Start of Block

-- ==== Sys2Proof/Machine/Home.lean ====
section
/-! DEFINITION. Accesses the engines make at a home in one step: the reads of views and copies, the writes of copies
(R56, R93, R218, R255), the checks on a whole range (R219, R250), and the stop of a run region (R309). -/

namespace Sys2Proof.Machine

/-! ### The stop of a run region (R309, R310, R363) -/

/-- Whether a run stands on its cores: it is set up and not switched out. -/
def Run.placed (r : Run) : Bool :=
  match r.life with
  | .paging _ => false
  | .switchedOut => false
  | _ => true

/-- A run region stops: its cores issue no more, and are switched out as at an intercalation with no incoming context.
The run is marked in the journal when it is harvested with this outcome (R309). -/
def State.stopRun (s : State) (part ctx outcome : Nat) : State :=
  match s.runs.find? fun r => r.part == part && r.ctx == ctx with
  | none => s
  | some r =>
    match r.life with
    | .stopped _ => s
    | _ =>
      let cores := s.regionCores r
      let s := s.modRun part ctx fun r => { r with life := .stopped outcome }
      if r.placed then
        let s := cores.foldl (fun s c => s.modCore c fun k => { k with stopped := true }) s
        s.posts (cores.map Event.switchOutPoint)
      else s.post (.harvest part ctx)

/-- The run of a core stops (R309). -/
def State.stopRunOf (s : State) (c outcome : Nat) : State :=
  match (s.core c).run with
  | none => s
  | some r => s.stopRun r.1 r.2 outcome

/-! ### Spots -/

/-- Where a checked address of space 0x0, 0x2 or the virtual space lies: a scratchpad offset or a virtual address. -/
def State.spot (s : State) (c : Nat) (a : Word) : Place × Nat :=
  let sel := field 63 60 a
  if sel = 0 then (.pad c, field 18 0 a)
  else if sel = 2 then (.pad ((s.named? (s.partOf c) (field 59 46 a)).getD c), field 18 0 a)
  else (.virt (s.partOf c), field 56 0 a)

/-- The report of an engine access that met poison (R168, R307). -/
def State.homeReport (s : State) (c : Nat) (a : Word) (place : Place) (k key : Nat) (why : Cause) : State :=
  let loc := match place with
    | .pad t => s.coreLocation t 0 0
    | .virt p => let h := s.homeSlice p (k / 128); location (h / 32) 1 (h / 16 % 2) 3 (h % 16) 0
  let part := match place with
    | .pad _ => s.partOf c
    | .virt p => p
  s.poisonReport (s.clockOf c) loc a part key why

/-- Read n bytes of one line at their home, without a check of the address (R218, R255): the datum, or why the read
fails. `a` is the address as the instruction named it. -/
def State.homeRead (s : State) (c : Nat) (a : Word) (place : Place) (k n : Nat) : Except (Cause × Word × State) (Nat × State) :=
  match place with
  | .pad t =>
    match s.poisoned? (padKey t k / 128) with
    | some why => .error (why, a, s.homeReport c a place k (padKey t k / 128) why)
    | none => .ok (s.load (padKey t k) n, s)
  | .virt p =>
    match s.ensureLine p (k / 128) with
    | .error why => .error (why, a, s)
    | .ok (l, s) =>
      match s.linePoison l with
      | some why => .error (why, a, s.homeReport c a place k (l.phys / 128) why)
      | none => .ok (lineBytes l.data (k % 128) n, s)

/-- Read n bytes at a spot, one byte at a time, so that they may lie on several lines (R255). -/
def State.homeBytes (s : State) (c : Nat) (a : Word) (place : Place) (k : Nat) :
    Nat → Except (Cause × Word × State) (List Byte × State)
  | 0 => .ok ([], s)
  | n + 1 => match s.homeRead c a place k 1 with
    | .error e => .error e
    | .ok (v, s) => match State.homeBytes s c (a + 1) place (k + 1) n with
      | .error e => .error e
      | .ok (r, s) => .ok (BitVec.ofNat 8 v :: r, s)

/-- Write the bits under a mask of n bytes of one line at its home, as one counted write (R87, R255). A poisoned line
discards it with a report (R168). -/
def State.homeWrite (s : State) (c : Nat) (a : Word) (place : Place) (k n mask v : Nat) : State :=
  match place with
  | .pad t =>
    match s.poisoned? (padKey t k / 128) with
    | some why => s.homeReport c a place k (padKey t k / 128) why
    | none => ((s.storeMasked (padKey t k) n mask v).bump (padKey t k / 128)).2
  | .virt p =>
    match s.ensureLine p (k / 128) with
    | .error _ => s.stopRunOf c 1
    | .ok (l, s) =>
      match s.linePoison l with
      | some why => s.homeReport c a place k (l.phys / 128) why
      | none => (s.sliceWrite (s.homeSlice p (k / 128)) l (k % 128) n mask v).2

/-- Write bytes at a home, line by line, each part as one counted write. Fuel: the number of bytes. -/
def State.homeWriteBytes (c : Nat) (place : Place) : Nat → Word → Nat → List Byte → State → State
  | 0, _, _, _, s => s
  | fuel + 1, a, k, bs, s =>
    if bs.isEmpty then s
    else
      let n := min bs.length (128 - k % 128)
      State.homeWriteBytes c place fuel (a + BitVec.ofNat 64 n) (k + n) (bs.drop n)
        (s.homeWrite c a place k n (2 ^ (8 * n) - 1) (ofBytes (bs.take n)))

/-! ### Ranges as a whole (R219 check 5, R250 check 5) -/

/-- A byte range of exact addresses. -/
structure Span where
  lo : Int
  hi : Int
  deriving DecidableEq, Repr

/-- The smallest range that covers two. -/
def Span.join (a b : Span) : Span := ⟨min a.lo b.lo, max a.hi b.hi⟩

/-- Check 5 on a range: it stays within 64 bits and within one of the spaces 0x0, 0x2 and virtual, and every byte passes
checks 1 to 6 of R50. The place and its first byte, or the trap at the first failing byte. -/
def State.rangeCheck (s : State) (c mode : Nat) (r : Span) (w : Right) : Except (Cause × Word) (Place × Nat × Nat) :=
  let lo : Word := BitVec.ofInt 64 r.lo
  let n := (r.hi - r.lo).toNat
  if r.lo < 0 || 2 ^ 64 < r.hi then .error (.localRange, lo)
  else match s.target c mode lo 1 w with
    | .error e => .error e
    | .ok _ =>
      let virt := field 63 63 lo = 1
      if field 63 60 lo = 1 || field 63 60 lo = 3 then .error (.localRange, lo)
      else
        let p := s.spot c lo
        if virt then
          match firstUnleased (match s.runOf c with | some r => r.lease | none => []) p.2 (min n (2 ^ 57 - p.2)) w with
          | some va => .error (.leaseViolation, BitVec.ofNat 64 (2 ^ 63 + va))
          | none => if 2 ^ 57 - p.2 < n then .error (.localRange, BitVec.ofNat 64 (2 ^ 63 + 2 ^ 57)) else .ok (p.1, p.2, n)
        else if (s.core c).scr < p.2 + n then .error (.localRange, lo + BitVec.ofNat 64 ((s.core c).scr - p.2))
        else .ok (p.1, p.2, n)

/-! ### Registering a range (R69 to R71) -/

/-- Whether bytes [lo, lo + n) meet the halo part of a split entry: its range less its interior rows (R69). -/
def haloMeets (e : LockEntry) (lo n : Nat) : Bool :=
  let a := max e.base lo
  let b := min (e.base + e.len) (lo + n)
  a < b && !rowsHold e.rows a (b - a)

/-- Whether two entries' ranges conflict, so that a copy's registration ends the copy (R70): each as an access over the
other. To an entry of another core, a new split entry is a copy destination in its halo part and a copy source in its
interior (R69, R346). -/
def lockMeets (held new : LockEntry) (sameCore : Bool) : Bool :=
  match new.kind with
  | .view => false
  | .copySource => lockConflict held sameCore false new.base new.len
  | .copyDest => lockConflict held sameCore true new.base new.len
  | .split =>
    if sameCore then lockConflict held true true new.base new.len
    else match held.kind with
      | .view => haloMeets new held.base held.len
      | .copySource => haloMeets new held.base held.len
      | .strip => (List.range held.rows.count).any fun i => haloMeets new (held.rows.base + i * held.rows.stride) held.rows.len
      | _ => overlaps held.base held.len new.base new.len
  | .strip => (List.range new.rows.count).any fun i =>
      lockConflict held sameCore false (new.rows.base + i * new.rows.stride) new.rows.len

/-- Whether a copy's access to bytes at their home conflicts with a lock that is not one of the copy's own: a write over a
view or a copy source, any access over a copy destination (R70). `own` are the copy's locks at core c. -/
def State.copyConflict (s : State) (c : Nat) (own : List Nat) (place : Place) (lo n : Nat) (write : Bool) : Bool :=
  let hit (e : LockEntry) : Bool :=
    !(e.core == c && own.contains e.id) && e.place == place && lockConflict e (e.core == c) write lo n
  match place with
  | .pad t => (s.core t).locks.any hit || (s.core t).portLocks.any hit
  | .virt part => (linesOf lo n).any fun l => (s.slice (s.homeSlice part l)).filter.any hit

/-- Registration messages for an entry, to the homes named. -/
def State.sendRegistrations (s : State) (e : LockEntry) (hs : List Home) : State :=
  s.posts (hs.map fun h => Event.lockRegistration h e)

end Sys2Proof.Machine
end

End of Block

▸ **TASK PROMPT**: When the line with "def State.homeWriteBytes (c" is reached in the data above, begin copying, and stop after the line with "(R69 to R71) -/"; copy each line exactly, both ends included.

▸ **RESULT OF THIS TASK**:
def State.homeWriteBytes (c : Nat) (place : Place) : Nat → Word → Nat → List Byte → State → State
  | 0, _, _, _, s => s
  | fuel + 1, a, k, bs, s =>
    if bs.isEmpty then s
    else
      let n := min bs.length (128 - k % 128)
      State.homeWriteBytes c place fuel (a + BitVec.ofNat 64 n) (k + n) (bs.drop n)
        (s.homeWrite c a place k n (2 ^ (8 * n) - 1) (ofBytes (bs.take n)))

/-! ### Ranges as a whole (R219 check 5, R250 check 5) -/

/-- A byte range of exact addresses. -/
structure Span where
  lo : Int
  hi : Int
  deriving DecidableEq, Repr

/-- The smallest range that covers two. -/
def Span.join (a b : Span) : Span := ⟨min a.lo b.lo, max a.hi b.hi⟩

/-- Check 5 on a range: it stays within 64 bits and within one of the spaces 0x0, 0x2 and virtual, and every byte passes
checks 1 to 6 of R50. The place and its first byte, or the trap at the first failing byte. -/
def State.rangeCheck (s : State) (c mode : Nat) (r : Span) (w : Right) : Except (Cause × Word) (Place × Nat × Nat) :=
  let lo : Word := BitVec.ofInt 64 r.lo
  let n := (r.hi - r.lo).toNat
  if r.lo < 0 || 2 ^ 64 < r.hi then .error (.localRange, lo)
  else match s.target c mode lo 1 w with
    | .error e => .error e
    | .ok _ =>
      let virt := field 63 63 lo = 1
      if field 63 60 lo = 1 || field 63 60 lo = 3 then .error (.localRange, lo)
      else
        let p := s.spot c lo
        if virt then
          match firstUnleased (match s.runOf c with | some r => r.lease | none => []) p.2 (min n (2 ^ 57 - p.2)) w with
          | some va => .error (.leaseViolation, BitVec.ofNat 64 (2 ^ 63 + va))
          | none => if 2 ^ 57 - p.2 < n then .error (.localRange, BitVec.ofNat 64 (2 ^ 63 + 2 ^ 57)) else .ok (p.1, p.2, n)
        else if (s.core c).scr < p.2 + n then .error (.localRange, lo + BitVec.ofNat 64 ((s.core c).scr - p.2))
        else .ok (p.1, p.2, n)

/-! ### Registering a range (R69 to R71) -/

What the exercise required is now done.